(Stored items)

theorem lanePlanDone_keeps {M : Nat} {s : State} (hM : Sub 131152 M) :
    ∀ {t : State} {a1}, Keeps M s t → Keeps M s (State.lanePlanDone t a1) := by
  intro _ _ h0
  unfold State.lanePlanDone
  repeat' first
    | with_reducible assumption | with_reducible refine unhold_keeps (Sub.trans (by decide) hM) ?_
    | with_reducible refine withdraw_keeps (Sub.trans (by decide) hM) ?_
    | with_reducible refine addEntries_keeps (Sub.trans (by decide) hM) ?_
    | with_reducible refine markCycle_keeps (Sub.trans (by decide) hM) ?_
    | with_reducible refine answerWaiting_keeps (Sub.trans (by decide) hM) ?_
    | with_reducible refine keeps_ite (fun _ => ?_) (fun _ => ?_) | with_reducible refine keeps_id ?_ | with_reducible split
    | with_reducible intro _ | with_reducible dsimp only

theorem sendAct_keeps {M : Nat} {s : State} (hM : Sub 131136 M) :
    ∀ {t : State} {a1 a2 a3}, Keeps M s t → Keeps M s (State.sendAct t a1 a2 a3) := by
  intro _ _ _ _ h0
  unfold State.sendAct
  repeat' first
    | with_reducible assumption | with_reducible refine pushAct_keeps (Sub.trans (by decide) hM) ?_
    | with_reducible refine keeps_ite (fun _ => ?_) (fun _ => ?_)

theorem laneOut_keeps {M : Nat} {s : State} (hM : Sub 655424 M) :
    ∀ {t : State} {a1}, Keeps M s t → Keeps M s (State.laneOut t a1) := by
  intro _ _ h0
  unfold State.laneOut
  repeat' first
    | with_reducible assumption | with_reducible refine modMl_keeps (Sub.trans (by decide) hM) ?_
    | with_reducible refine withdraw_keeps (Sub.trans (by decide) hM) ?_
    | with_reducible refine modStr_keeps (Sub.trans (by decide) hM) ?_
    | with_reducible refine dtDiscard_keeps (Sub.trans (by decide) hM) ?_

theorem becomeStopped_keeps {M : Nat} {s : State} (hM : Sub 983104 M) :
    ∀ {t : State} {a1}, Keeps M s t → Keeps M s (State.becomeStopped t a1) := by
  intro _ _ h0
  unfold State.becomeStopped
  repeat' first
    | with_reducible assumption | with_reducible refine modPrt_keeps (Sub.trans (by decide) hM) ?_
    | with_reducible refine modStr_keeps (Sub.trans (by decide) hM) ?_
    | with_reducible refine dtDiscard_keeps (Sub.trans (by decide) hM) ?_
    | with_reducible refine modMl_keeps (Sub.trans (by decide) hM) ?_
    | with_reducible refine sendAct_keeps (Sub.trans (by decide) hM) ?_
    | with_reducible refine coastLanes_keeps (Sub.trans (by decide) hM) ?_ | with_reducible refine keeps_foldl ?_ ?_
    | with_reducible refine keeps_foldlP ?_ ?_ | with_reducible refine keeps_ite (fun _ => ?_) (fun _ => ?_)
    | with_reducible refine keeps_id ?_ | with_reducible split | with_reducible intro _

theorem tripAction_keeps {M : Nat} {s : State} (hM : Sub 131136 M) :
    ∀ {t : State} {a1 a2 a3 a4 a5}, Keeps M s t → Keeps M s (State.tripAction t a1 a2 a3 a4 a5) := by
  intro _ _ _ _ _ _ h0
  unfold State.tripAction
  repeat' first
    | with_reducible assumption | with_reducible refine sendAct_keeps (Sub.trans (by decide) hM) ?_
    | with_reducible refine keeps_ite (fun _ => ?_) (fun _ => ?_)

==

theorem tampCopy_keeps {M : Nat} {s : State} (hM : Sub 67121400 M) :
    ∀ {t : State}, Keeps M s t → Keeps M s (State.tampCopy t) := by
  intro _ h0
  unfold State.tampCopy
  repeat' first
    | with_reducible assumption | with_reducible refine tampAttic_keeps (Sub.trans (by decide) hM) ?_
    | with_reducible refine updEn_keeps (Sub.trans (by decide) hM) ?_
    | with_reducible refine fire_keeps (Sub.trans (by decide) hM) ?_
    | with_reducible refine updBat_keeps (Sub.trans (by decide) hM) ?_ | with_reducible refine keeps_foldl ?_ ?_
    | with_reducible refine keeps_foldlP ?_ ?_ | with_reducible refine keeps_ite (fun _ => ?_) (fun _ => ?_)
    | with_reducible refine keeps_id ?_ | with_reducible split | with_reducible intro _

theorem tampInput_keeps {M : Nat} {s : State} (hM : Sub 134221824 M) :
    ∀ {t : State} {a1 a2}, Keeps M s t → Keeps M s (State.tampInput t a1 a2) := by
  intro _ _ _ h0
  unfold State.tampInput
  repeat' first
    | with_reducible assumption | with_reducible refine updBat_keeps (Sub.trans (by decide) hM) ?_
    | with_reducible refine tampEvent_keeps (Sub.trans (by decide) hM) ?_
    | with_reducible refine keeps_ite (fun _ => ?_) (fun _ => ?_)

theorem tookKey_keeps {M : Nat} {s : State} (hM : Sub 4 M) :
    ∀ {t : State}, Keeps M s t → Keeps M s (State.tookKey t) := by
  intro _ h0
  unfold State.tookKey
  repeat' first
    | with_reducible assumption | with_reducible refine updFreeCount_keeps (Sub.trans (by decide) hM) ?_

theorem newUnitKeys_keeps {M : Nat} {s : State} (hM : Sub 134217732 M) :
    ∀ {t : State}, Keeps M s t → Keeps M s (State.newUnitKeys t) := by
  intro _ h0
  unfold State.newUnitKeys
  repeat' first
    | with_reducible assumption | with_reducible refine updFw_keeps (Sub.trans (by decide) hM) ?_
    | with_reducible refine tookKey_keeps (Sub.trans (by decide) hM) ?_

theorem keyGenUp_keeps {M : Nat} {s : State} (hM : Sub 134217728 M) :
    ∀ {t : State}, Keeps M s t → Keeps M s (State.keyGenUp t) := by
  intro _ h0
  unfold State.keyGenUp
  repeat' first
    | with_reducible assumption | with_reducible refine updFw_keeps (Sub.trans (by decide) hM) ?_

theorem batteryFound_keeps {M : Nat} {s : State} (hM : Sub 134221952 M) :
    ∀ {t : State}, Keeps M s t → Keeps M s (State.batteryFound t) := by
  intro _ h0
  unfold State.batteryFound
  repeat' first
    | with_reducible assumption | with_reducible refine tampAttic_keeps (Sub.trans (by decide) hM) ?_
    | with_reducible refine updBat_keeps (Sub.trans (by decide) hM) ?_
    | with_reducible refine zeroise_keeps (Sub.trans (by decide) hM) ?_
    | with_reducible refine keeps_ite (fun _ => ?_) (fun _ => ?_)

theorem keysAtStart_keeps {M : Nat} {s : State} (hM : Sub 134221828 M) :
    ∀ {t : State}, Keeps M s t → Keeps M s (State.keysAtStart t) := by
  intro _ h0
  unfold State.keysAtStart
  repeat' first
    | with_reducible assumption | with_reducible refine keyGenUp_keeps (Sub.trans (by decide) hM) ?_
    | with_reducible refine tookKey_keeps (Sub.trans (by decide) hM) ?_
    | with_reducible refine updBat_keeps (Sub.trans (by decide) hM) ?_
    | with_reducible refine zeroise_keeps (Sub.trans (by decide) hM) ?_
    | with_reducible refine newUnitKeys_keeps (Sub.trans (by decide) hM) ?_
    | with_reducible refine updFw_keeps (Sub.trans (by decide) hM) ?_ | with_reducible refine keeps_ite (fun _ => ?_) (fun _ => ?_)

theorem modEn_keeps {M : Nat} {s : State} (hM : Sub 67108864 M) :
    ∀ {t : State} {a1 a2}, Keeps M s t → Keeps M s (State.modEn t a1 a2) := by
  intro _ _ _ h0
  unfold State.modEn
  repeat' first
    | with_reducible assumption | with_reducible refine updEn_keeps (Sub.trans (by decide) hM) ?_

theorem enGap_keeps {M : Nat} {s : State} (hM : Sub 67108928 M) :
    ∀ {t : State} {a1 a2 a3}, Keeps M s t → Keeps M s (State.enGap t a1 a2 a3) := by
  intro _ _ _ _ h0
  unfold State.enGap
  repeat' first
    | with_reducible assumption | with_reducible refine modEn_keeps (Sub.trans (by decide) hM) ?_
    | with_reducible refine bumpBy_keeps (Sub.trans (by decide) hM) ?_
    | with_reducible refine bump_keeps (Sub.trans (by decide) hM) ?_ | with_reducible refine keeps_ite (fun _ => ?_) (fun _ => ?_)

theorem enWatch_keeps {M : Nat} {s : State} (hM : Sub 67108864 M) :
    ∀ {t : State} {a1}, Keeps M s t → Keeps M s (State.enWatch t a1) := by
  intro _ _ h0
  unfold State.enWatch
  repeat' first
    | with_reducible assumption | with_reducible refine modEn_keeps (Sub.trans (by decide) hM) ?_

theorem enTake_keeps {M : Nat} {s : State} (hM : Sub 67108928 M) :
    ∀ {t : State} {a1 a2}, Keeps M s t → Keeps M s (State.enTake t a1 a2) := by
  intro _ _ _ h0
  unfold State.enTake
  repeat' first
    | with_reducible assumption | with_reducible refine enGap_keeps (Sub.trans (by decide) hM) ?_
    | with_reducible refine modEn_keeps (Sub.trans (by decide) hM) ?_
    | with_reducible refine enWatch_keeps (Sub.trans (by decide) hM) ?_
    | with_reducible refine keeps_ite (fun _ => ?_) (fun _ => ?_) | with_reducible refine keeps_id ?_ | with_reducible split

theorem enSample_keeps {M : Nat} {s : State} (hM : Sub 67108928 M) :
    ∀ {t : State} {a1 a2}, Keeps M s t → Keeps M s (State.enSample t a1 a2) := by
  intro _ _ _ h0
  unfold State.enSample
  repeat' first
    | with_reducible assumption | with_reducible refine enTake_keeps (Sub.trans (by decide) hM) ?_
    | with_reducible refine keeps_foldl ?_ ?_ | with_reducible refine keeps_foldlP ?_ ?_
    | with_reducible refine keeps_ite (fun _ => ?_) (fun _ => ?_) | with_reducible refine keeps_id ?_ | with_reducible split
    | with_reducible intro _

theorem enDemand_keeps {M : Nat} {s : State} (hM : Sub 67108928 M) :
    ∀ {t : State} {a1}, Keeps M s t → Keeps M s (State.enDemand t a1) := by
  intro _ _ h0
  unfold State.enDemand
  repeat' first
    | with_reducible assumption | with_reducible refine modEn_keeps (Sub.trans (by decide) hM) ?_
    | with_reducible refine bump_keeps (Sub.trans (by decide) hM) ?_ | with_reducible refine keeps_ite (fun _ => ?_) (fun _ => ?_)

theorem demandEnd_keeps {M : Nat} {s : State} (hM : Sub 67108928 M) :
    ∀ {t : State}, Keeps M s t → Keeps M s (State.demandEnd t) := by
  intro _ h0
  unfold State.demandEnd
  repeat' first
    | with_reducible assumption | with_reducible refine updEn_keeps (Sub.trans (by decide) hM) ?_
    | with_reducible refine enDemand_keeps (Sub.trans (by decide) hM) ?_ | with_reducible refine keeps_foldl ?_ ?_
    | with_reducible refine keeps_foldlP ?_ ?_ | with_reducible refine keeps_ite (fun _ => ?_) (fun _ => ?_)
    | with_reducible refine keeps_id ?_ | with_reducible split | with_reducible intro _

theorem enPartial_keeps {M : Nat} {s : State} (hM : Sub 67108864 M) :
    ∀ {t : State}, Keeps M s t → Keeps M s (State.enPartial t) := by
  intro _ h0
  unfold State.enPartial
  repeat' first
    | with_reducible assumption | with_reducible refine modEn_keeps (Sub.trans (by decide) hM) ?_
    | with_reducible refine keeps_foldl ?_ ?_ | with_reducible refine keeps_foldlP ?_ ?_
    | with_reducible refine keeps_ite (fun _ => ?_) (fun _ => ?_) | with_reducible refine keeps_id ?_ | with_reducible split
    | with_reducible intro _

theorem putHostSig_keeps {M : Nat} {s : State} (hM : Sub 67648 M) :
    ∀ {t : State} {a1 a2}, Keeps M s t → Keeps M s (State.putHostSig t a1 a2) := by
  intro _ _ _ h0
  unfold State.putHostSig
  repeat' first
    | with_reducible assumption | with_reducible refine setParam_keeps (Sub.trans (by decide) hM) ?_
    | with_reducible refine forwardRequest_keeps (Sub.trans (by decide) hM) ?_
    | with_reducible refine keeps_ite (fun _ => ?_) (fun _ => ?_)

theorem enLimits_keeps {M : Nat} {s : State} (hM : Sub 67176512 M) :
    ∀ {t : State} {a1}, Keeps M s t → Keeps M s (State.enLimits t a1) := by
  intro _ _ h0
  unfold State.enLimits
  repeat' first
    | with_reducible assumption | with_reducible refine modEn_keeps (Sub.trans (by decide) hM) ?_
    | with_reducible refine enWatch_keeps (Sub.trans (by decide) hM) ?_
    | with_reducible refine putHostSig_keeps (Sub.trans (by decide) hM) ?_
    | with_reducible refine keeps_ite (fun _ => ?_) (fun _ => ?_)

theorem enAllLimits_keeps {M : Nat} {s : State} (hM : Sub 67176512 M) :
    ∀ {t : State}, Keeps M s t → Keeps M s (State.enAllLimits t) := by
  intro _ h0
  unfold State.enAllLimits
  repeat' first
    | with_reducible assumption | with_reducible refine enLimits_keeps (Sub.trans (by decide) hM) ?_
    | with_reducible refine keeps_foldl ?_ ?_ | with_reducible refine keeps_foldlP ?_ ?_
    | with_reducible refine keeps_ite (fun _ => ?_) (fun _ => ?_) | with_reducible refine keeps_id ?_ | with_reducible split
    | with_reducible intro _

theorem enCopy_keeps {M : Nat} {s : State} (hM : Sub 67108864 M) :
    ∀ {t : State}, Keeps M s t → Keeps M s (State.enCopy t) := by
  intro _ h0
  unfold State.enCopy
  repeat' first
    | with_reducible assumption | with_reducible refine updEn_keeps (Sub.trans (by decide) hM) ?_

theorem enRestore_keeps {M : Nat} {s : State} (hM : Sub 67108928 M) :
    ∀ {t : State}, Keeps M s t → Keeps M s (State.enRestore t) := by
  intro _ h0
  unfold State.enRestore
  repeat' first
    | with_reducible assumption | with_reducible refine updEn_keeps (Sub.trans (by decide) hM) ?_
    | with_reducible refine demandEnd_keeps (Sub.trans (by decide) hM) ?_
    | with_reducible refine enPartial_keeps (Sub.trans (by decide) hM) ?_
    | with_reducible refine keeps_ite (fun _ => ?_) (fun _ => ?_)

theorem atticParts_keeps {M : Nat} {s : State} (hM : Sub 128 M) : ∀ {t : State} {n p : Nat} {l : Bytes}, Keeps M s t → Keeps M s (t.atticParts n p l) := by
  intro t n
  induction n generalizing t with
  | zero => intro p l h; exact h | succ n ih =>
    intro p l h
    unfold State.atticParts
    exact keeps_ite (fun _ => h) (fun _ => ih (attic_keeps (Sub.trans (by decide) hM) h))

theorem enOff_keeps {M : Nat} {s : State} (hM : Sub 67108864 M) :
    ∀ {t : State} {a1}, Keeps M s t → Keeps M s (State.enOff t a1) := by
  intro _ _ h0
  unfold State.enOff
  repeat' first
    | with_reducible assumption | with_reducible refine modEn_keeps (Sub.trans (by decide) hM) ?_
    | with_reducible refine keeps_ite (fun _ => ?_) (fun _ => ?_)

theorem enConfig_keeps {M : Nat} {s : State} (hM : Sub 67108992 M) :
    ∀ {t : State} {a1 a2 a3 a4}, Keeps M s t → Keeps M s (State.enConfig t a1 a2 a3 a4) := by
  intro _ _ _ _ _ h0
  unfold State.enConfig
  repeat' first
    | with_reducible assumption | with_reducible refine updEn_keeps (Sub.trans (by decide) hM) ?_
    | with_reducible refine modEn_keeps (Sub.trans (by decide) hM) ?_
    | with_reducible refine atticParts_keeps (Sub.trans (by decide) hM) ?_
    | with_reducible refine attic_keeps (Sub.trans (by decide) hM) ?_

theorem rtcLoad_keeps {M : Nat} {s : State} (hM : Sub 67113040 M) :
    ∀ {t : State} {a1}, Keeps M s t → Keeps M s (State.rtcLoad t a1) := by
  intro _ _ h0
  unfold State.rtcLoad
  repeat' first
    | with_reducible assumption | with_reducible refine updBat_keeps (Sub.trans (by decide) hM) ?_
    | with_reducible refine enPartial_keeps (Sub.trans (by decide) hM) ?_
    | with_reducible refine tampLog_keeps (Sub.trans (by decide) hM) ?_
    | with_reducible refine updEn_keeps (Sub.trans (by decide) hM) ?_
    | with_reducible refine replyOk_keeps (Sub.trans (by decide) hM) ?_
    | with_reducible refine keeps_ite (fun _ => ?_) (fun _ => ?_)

(Problem details) Produce only the lines from the line containing "(State.enOff t a1) := by" through the line containing "unfold State.enConfig", inclusive of both, exactly as they stand in the entries above.

(Written reply)
    ∀ {t : State} {a1}, Keeps M s t → Keeps M s (State.enOff t a1) := by
  intro _ _ h0
  unfold State.enOff
  repeat' first
    | with_reducible assumption | with_reducible refine modEn_keeps (Sub.trans (by decide) hM) ?_
    | with_reducible refine keeps_ite (fun _ => ?_) (fun _ => ?_)

theorem enConfig_keeps {M : Nat} {s : State} (hM : Sub 67108992 M) :
    ∀ {t : State} {a1 a2 a3 a4}, Keeps M s t → Keeps M s (State.enConfig t a1 a2 a3 a4) := by
  intro _ _ _ _ _ h0
  unfold State.enConfig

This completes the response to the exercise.